Leaving that rather depressing argument aside, the framing of this form of consumer market for higher education is very Anglo-American, where degrees have already become a form of currency – for which there isn’t really an alternative. I cannot help wondering what other forms of education are being ignored (and therefore probably saved). The system of apprenticeship in Germany, for example, where more than half of school-leavers enter apprenticeships, which are really valued in society – with a majority of apprentices staying on with their host companies, is very successful and neither needs or could support a Silicon Valley style ‘disruption’.
Where does this leave us with regard to Stiegler’s argument that it is precisely the forms of collaboration that are opened up by digital media that can and should be used to transform higher education? Well, the innovative media supports being created in the guise of MOOCs and so on are neither the envisioned radical break(through) claimed in the silicon valley rhetoric or a pedagogical nosedive. As with all forms of technicity, MOOCs are pharmacological – they have the capacity to be both ‘poison’ and ‘cure’. If we take seriously Stiegler’s challenge that we need ‘to drive a dynamic for the rethinking of the relationship between knowledge and its media [supports] (of which MOOCs are a possible dimension) with the universities and academic institutions’ then we also need to take (very) seriously Martin’s arguments that designing open education courses/experiences is hard. I’m certainly not going to attempt to offer ‘easy’ or glib answers to such a problem here…
If we want the kind of collaborative learners that Stiegler gestures towards do we simply hope that they are self-selecting? Almost like postgraduate education is, with motivated students seeking out the opportunities to learn and contribute to the production of knowledge. That, of course, is a relatively small minority of the student population. Equally,we might consider the example of the proactive producers of peer-to-peer knowledge using platforms like Wikipedia, who are self-selecting and a minority relative to the number of ‘passive’ users of the platform. If the degree remains the only currency for employability within certain sectors and for particular kinds of roles then we retain the significant tension between the ideals of the pursuit and production of knowledge, traditionally at the heart of higher education, and the purchasing of a passport for employment (often in an unrelated field, probably in the financial sector) which the university degree has become in the UK.

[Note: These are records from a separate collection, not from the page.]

/-- Every instruction and every event keeps memory canonical. -/
theorem exec_mem {i : Instr} {s : State} (h : s.Mem) : OutMem (exec i s) := by
  cases i with
  | add => exact execAdd_mem h
  | sub => exact execSub_mem h
  | mul => exact execMul_mem h
  | mulhi => exact execMulhi_mem h
  | mulhu => exact execMulhu_mem h
  | and => exact execAnd_mem h
  | or => exact execOr_mem h
  | xor => exact execXor_mem h
  | andn => exact execAndn_mem h
  | shl => exact execShl_mem h
  | shr => exact execShr_mem h
  | sra => exact execSra_mem h
  | min => exact execMin_mem h
  | max => exact execMax_mem h
  | minu => exact execMinu_mem h
  | maxu => exact execMaxu_mem h
  | clmul => exact execClmul_mem h
  | clmulh => exact execClmulh_mem h
  | popc => exact execPopc_mem h
  | clz => exact execClz_mem h
  | ctz => exact execCtz_mem h
  | sel => exact execSel_mem h
  | seq => exact execSeq_mem h
  | slt => exact execSlt_mem h
  | sltu => exact execSltu_mem h
  | mov => exact execMov_mem h
  | addi => exact execAddi_mem h
  | andi => exact execAndi_mem h
  | ori => exact execOri_mem h
  | xori => exact execXori_mem h
  | shli => exact execShli_mem h
  | shri => exact execShri_mem h
  | srai => exact execSrai_mem h
  | li => exact execLi_mem h
  | lih => exact execLih_mem h
  | beq => exact execBeq_mem h
  | bne => exact execBne_mem h
  | blt => exact execBlt_mem h
  | bge => exact execBge_mem h
  | bltu => exact execBltu_mem h
  | bgeu => exact execBgeu_mem h
  | bz => exact execBz_mem h
  | bnz => exact execBnz_mem h
  | jmp => exact execJmp_mem h
  | jmpr => exact execJmpr_mem h
  | call => exact execCall_mem h
  | callr => exact execCallr_mem h
  | beng => exact execBeng_mem h
  | loop => exact execLoop_mem h
  | loopi => exact execLoopi_mem h
  | mfsr => exact execMfsr_mem h
  | mtsr => exact execMtsr_mem h
  | rdstc => exact execRdstc_mem h
  | rdstcT0 => exact execRdstcT0_mem h
  | rdeng => exact execRdeng_mem h
  | trap => exact execTrap_mem h
  | vadd => exact execVadd_mem h
  | vsub => exact execVsub_mem h
  | vmul => exact execVmul_mem h
  | vdiv => exact execVdiv_mem h
  | vfma => exact execVfma_mem h
  | vfms => exact execVfms_mem h
  | vfnma => exact execVfnma_mem h
  | vfnms => exact execVfnms_mem h
  | vmin => exact execVmin_mem h
  | vmax => exact execVmax_mem h
  | vabs => exact execVabs_mem h
  | vneg => exact execVneg_mem h
  | vsqrt => exact execVsqrt_mem h
  | vrcp => exact execVrcp_mem h
  | vrsqrt => exact execVrsqrt_mem h
  | vclass => exact execVclass_mem h
  | vexp => exact execVexp_mem h
  | vexp2 => exact execVexp2_mem h
  | vlog => exact execVlog_mem h
  | vlog2 => exact execVlog2_mem h
  | verf => exact execVerf_mem h
  | viadd => exact execViadd_mem h
  | visub => exact execVisub_mem h
  | vimul => exact execVimul_mem h
  | vimulh => exact execVimulh_mem h
  | viand => exact execViand_mem h
  | vior => exact execVior_mem h
  | vixor => exact execVixor_mem h
  | vishl => exact execVishl_mem h
  | vishr => exact execVishr_mem h
  | visra => exact execVisra_mem h
  | vimin => exact execVimin_mem h
  | vimax => exact execVimax_mem h
  | viabs => exact execViabs_mem h
  | vpopc => exact execVpopc_mem h
  | vrotr => exact execVrotr_mem h
  | vrotc => exact execVrotc_mem h
  | vbcr => exact execVbcr_mem h
  | vbcc => exact execVbcc_mem h
  | vredr => exact execVredr_mem h
  | vredc => exact execVredc_mem h
  | vprer => exact execVprer_mem h
  | vprec => exact execVprec_mem h
  | vpxorr => exact execVpxorr_mem h
  | vpxorc => exact execVpxorc_mem h
  | vperm => exact execVperm_mem h
  | vsel => exact execVsel_mem h
  | vmov => exact execVmov_mem h
  | vzip => exact execVzip_mem h
  | vunzip => exact execVunzip_mem h
  | vcmpeq => exact execVcmpeq_mem h
  | vcmpne => exact execVcmpne_mem h
  | vcmplt => exact execVcmplt_mem h
  | vcmple => exact execVcmple_mem h
  | vicmpeq => exact execVicmpeq_mem h
  | vicmplt => exact execVicmplt_mem h
  | vicmple => exact execVicmple_mem h
  | pset => exact execPset_mem h
  | pcnt => exact execPcnt_mem h
  | pfirst => exact execPfirst_mem h
  | mpush => exact execMpush_mem h
  | minv => exact execMinv_mem h
  | spset => exact execSpset_mem h
  | spshl => exact execSpshl_mem h
  | rrbset => exact execRrbset_mem h
  | vcvt => exact execVcvt_mem h
  | vpk8 => exact execVpk8_mem h
  | vpk4 => exact execVpk4_mem h
  | vupk8 => exact execVupk8_mem h
  | vupk4 => exact execVupk4_mem h
  | vpk8x => exact execVpk8x_mem h
  | vpk4x => exact execVpk4x_mem h
  | vflrd => exact execVflrd_mem h
  | vflclr => exact execVflclr_mem h
  | vrand => exact execVrand_mem h
  | fpush => exact execFpush_mem h
  | mma => exact execMma_mem h
  | scnt => exact execScnt_mem h
  | mholdOn => exact execMholdOn_mem h
  | mholdOff => exact execMholdOff_mem h
  | mdrain => exact execMdrain_mem h
  | mmerge => exact execMmerge_mem h
  | bsave => exact execBsave_mem h
  | bload => exact execBload_mem h
  | azero => exact execAzero_mem h
  | aload => exact execAload_mem h
  | astore => exact execAstore_mem h
  | wcvt => exact execWcvt_mem h
  | wzero => exact execWzero_mem h
  | ckctlOn => exact execCkctlOn_mem h
  | ckctlDetect => exact execCkctlDetect_mem h
  | ckctlOff => exact execCkctlOff_mem h
  | ringset => exact execRingset_mem h
  | ringadv => exact execRingadv_mem h
  | ringpop => exact execRingpop_mem h
  | a2v => exact execA2v_mem h
  | v2a => exact execV2a_mem h
  | ckrd => exact execCkrd_mem h
  | ldspm => exact execLdspm_mem h
  | lddram => exact execLddram_mem h
  | ldgath => exact execLdgath_mem h
  | ldrg => exact execLdrg_mem h
  | ldscal => exact execLdscal_mem h
  | ldbc => exact execLdbc_mem h
  | pref => exact execPref_mem h
  | stspm => exact execStspm_mem h
  | stdram => exact execStdram_mem h
  | stscat => exact execStscat_mem h
  | strg => exact execStrg_mem h
  | stscal => exact execStscal_mem h
  | qmark => exact execQmark_mem h
  | copy => exact execCopy_mem h
  | copyw => exact execCopyw_mem h
  | fence => exact execFence_mem h
  | publishBuf => exact execPublishBuf_mem h
  | publishTile => exact execPublishTile_mem h
  | amo => exact execAmo_mem h
  | ramo => exact execRamo_mem h
  | damo => exact execDamo_mem h
  | rwopen => exact execRwopen_mem h
  | rwadd => exact execRwadd_mem h
  | rwaddBlk => exact execRwaddBlk_mem h
  | rwclose d a o => exact execRwclose_mem (x2 := o) h
  | pinit => exact execPinit_mem h
  | ppush => exact execPpush_mem h
  | ppop => exact execPpop_mem h
  | tkwait d n o => exact execTkwait_mem (x2 := o) h
  | tksig => exact execTksig_mem h
  | bar => exact execBar_mem h
  | book => exact execBook_mem h
  | bookq => exact execBookq_mem h
  | start => exact execStart_mem h
  | spawn => exact execSpawn_mem h
  | launch => exact execLaunch_mem h
  | wborrow => exact execWborrow_mem h
  | tlfill => exact execTlfill_mem h
  | tlwait => exact execTlwait_mem h
  | tlquery => exact execTlquery_mem h
  | vectorGroupRead => exact execVectorGroupRead_mem h
  | vectorCompletion => exact execVectorCompletion_mem h
  | vectorCommit => exact execVectorCommit_mem h
  | matrixCommandStart => exact execMatrixCommandStart_mem h
  | ringBlockRead => exact execRingBlockRead_mem h
  | mmaBlockAdd => exact execMmaBlockAdd_mem h
  | scntBlockCount => exact execScntBlockCount_mem h
  | matrixRetire => exact execMatrixRetire_mem h
  | engineFaultTrap => exact execEngineFaultTrap_mem h
  | loadQueuePush => exact execLoadQueuePush_mem h
  | lddramReturn => exact execLddramReturn_mem h
  | storePerformed => exact execStorePerformed_mem h
  | gatherElement => exact execGatherElement_mem h
  | copyNodeStart => exact execCopyNodeStart_mem h
  | copyUnit => exact execCopyUnit_mem h
  | copyNodeRetire => exact execCopyNodeRetire_mem h
  | publishSwitch => exact execPublishSwitch_mem h
  | rwContribution => exact execRwContribution_mem h
  | rwDelivery => exact execRwDelivery_mem h
  | modeDrainDone => exact execModeDrainDone_mem h
  | calendarT0Resume => exact execCalendarT0Resume_mem h
  | taskEnd => exact execTaskEnd_mem h
  | bookingPlacement => exact execBookingPlacement_mem h
  | prologueStart => exact execPrologueStart_mem h
  | coreSpanStart => exact execCoreSpanStart_mem h
  | taskRunStart => exact execTaskRunStart_mem h
  | windowEnd => exact execWindowEnd_mem h
  | preemptRequest => exact execPreemptRequest_mem h
  | preemptCutStop => exact execPreemptCutStop_mem h
  | preemptTimeoutStop => exact execPreemptTimeoutStop_mem h
  | stateSaveDone => exact execStateSaveDone_mem h
  | restorePrologue => exact execRestorePrologue_mem h
  | priorityAging => exact execPriorityAging_mem h
  | weightReturn => exact execWeightReturn_mem h
  | barrierDeparture => exact execBarrierDeparture_mem h
  | lineageAck => exact execLineageAck_mem h
  | replicaComplete => exact execReplicaComplete_mem h
  | darnerWalk => exact execDarnerWalk_mem h
  | verificationCompare => exact execVerificationCompare_mem h
  | spareFill => exact execSpareFill_mem h
  | spareFillComplete => exact execSpareFillComplete_mem h
  | damoArrival => exact execDamoArrival_mem h
  | damoRetryResend => exact execDamoRetryResend_mem h
  | horizonMessage => exact execHorizonMessage_mem h
  | damoWindowClose => exact execDamoWindowClose_mem h
  | pairingArrival => exact execPairingArrival_mem h
  | pairingHoldExpiry => exact execPairingHoldExpiry_mem h
  | fallThroughApply => exact execFallThroughApply_mem h
  | atomicResultReturn => exact execAtomicResultReturn_mem h
  | weightBorrowAck => exact execWeightBorrowAck_mem h
  | ret => exact execRet_mem h
  | retEh => exact execRetEh_mem h
  | modeCal => exact execModeCal_mem h
  | modeSb => exact execModeSb_mem h
  | halt => exact execHalt_mem h
  | nop => exact execNop_mem h
  | mpop => exact execMpop_mem h
  | rrbdec => exact execRrbdec_mem h
  | tend => exact execTend_mem h
  | cut => exact execCut_mem h
  | queueRotation => exact execQueueRotation_mem h
  | dieWorkSteal => exact execDieWorkSteal_mem h
  | bookingRelease => exact execBookingRelease_mem h
  | teamAdmission => exact execTeamAdmission_mem h
  | teamSwap => exact execTeamSwap_mem h
  | shardPressureReplication => exact execShardPressureReplication_mem h
  | claspPairing => exact execClaspPairing_mem h
  | multicastWrite => exact execMulticastWrite_mem h
  | ringPacketArrival => exact execRingPacketArrival_mem h
  | ringPacketResend => exact execRingPacketResend_mem h
  | heartbeat => exact execHeartbeat_mem h
  | boundaryCut => exact execBoundaryCut_mem h
  | deliveryContextOpen => exact execDeliveryContextOpen_mem h
  | deliveryPacketArrival => exact execDeliveryPacketArrival_mem h
  | deliveryResendTimeout => exact execDeliveryResendTimeout_mem h
  | deliveryBusyRetry => exact execDeliveryBusyRetry_mem h
  | deliveryTeardown => exact execDeliveryTeardown_mem h
  | remoteTranslationReq => exact execRemoteTranslationReq_mem h
  | remoteTranslationReply => exact execRemoteTranslationReply_mem h
  | exportInvalidation => exact execExportInvalidation_mem h
  | pinRelease => exact execPinRelease_mem h
  | migrationCopyDone => exact execMigrationCopyDone_mem h
  | migrationSwitch => exact execMigrationSwitch_mem h
  | migrationLogRetry => exact execMigrationLogRetry_mem h
  | migrationFree => exact execMigrationFree_mem h
  | hcmdLaunch => exact execHcmdLaunch_mem h
  | hcmdCtxnew => exact execHcmdCtxnew_mem h
  | hcmdCtxend => exact execHcmdCtxend_mem h
  | hcmdInval => exact execHcmdInval_mem h
  | hcmdExport => exact execHcmdExport_mem h
  | hcmdUnexport => exact execHcmdUnexport_mem h
  | hcmdMigrate => exact execHcmdMigrate_mem h
  | hcmdMcgroup => exact execHcmdMcgroup_mem h
  | icauseWrite => exact execIcauseWrite_mem h
  | imaskWrite => exact execImaskWrite_mem h
  | registerWrite => exact execRegisterWrite_mem h
  | mresetGo => exact execMresetGo_mem h
  | fwstage => exact execFwstage_mem h
  | attreq => exact execAttreq_mem h
  | pcapWrite => exact execPcapWrite_mem h
  | coldReset => exact execColdReset_mem h
  | pcieReset => exact execPcieReset_mem h
  | bringupStage => exact execBringupStage_mem h
  | rackStcSync => exact execRackStcSync_mem h
  | powerStateEntry => exact execPowerStateEntry_mem h
  | powerStateExit => exact execPowerStateExit_mem h
  | thermalLimit => exact execThermalLimit_mem h
  | eccCorrection => exact execEccCorrection_mem h
  | eccReread => exact execEccReread_mem h
  | patrolScrub => exact execPatrolScrub_mem h
  | frameRetirement => exact execFrameRetirement_mem h
  | sramDoubleBitError => exact execSramDoubleBitError_mem h
  | redundantRunCompare => exact execRedundantRunCompare_mem h
  | testDue => exact execTestDue_mem h
  | testScanStart => exact execTestScanStart_mem h
  | testScanEnd => exact execTestScanEnd_mem h
  | testAbort => exact execTestAbort_mem h
  | sensorAlarm => exact execSensorAlarm_mem h
  | linkFrameReceive => exact execLinkFrameReceive_mem h
  | linkNakReceive => exact execLinkNakReceive_mem h
  | linkKeyExchange => exact execLinkKeyExchange_mem h
  | linkKeyMarker => exact execLinkKeyMarker_mem h
  | dcpFatalFault => exact execDcpFatalFault_mem h
  | rackLinkFailure => exact execRackLinkFailure_mem h
  | hostMemoryWrite => exact execHostMemoryWrite_mem h
  | ringPacketAck => exact execRingPacketAck_mem h
  | deliveryAck => exact execDeliveryAck_mem h
  | linkFrameAck => exact execLinkFrameAck_mem h
  | exportInvalidationAck => exact execExportInvalidationAck_mem h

It seems to me that it is not the university side of higher education that is broken in the UK (although it is always worthwhile striving for the ideals that underpin it), instead it is the preparation of skilled employment that was once provided by a valued system of apprenticeships and polytechnic institutions that has been not only broken but decimated. The renewal of these complimentary forms of further and higher education, with the new media supports we are using throughout all areas of life, seems to be an immediate and pressing concern.